Data listing:
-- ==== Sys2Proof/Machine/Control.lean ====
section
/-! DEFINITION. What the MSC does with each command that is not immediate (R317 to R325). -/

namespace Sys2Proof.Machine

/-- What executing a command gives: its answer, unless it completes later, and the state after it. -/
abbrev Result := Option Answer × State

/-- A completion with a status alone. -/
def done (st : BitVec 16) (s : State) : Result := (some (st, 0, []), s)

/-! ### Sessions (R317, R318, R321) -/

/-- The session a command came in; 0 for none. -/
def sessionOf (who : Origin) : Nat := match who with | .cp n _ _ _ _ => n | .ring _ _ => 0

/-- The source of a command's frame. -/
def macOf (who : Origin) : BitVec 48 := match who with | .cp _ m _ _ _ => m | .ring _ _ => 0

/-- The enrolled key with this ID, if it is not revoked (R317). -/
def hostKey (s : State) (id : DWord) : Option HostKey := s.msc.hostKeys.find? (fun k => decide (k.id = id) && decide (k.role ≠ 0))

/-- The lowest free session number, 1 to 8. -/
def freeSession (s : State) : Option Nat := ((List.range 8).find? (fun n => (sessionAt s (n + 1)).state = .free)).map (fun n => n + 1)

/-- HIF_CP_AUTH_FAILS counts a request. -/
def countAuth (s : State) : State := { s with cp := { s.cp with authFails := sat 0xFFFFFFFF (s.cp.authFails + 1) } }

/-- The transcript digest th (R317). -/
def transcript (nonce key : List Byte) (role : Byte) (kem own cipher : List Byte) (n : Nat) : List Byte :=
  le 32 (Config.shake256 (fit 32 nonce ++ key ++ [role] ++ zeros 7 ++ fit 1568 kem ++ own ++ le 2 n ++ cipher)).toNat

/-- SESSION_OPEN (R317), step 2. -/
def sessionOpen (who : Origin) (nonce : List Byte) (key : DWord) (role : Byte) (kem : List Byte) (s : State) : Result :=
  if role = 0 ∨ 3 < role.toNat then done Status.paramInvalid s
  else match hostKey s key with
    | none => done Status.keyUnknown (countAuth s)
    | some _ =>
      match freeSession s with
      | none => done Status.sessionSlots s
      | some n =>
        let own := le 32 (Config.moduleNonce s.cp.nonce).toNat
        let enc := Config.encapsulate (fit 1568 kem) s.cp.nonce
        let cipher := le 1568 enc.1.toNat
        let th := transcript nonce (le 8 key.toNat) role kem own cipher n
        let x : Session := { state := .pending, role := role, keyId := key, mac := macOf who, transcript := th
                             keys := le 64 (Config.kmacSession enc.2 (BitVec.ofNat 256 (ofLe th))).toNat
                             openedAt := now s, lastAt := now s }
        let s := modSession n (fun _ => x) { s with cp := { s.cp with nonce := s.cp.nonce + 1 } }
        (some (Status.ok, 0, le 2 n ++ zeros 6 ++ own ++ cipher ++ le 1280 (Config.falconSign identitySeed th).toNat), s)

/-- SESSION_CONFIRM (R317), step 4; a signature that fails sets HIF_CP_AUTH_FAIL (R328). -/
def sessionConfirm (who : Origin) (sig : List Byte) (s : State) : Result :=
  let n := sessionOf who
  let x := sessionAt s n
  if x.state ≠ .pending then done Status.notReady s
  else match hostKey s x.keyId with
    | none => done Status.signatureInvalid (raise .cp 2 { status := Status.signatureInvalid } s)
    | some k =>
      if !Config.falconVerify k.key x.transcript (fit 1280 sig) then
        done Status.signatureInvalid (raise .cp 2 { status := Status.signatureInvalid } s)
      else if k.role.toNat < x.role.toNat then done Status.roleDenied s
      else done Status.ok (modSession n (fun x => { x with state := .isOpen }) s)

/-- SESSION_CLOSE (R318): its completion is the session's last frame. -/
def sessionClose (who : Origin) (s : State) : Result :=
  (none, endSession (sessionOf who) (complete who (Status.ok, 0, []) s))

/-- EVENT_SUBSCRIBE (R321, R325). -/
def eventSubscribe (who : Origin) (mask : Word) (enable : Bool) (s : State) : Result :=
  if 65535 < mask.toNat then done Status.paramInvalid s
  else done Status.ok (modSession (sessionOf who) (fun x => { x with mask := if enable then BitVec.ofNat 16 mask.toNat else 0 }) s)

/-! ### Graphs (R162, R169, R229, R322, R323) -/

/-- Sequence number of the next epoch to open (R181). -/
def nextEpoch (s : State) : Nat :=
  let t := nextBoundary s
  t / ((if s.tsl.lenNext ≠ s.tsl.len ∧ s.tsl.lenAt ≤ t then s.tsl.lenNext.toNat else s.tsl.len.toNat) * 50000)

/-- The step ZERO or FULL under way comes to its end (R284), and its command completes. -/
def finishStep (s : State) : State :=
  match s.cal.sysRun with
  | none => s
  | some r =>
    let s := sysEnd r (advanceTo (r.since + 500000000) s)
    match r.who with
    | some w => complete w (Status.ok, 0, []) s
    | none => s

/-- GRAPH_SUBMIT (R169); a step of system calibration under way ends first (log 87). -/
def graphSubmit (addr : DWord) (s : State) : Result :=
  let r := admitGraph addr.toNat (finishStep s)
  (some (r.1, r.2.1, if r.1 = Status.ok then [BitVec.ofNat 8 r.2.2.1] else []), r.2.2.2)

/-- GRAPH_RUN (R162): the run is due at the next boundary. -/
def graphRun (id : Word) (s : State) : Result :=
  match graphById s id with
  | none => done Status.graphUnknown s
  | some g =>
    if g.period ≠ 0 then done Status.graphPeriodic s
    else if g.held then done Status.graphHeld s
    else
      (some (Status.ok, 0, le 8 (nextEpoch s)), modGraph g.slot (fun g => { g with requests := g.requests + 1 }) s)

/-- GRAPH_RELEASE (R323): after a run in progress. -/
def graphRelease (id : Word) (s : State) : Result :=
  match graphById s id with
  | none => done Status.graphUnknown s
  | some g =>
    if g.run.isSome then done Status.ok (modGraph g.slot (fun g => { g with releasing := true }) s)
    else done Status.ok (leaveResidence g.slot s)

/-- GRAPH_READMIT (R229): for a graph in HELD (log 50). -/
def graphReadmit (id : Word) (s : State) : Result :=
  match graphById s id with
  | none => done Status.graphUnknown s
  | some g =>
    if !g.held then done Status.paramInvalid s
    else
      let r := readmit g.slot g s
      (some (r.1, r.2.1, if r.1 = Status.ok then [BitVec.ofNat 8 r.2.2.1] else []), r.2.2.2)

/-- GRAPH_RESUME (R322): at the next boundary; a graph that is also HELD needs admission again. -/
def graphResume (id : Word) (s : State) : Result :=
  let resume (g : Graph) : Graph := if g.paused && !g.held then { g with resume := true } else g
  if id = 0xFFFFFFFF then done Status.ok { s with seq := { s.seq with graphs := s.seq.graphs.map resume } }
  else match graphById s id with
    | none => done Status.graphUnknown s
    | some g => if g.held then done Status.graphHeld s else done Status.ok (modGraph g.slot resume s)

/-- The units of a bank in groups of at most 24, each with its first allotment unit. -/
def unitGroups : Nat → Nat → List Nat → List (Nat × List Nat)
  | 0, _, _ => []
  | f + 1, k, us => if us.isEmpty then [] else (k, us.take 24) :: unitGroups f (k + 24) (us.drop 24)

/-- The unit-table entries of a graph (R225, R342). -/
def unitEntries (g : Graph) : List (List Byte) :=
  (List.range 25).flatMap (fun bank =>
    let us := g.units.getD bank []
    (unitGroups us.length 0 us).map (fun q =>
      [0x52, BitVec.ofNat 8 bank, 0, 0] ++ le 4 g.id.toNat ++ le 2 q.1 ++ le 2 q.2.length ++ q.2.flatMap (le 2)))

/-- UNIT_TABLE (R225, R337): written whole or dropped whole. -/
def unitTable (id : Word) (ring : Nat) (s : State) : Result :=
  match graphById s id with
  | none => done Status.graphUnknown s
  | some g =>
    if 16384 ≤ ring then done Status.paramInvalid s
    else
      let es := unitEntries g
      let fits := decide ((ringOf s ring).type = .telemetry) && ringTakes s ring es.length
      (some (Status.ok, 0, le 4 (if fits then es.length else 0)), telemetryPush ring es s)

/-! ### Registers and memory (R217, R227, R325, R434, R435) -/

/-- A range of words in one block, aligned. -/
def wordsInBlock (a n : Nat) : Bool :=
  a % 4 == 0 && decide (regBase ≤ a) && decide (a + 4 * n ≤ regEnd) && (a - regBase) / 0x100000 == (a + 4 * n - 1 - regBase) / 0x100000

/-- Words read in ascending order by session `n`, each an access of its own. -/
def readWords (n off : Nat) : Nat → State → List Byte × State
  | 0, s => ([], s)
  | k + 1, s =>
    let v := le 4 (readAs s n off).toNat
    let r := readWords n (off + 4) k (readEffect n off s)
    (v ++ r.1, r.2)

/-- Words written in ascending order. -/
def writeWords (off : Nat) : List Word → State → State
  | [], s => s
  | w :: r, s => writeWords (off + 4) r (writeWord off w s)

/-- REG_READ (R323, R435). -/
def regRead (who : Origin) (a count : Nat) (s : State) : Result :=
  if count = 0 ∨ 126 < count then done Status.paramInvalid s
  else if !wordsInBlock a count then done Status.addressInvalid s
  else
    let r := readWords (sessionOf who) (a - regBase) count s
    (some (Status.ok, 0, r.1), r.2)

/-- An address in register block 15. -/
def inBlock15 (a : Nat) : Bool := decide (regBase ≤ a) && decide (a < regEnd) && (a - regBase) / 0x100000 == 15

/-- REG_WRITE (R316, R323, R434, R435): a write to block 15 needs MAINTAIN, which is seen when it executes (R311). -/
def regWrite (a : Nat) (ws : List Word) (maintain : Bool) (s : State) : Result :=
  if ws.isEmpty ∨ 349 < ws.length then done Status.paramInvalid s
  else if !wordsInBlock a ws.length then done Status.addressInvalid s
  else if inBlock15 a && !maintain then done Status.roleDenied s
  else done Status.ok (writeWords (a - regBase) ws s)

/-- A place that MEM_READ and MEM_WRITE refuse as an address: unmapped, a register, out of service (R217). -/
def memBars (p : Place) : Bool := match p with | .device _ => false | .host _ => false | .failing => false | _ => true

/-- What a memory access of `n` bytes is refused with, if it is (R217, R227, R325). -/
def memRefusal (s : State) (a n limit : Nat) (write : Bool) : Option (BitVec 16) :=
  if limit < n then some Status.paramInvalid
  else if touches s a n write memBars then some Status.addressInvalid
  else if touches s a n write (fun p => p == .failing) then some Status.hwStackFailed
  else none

Required action: Where the listing above reaches the line that contains "else if k.role.toNat", start retyping, and finish with the line that contains "(R321, R325). -/"; reproduce those lines exactly and no others.

Answer to this task:
      else if k.role.toNat < x.role.toNat then done Status.roleDenied s
      else done Status.ok (modSession n (fun x => { x with state := .isOpen }) s)

/-- SESSION_CLOSE (R318): its completion is the session's last frame. -/
def sessionClose (who : Origin) (s : State) : Result :=
  (none, endSession (sessionOf who) (complete who (Status.ok, 0, []) s))

/-- EVENT_SUBSCRIBE (R321, R325). -/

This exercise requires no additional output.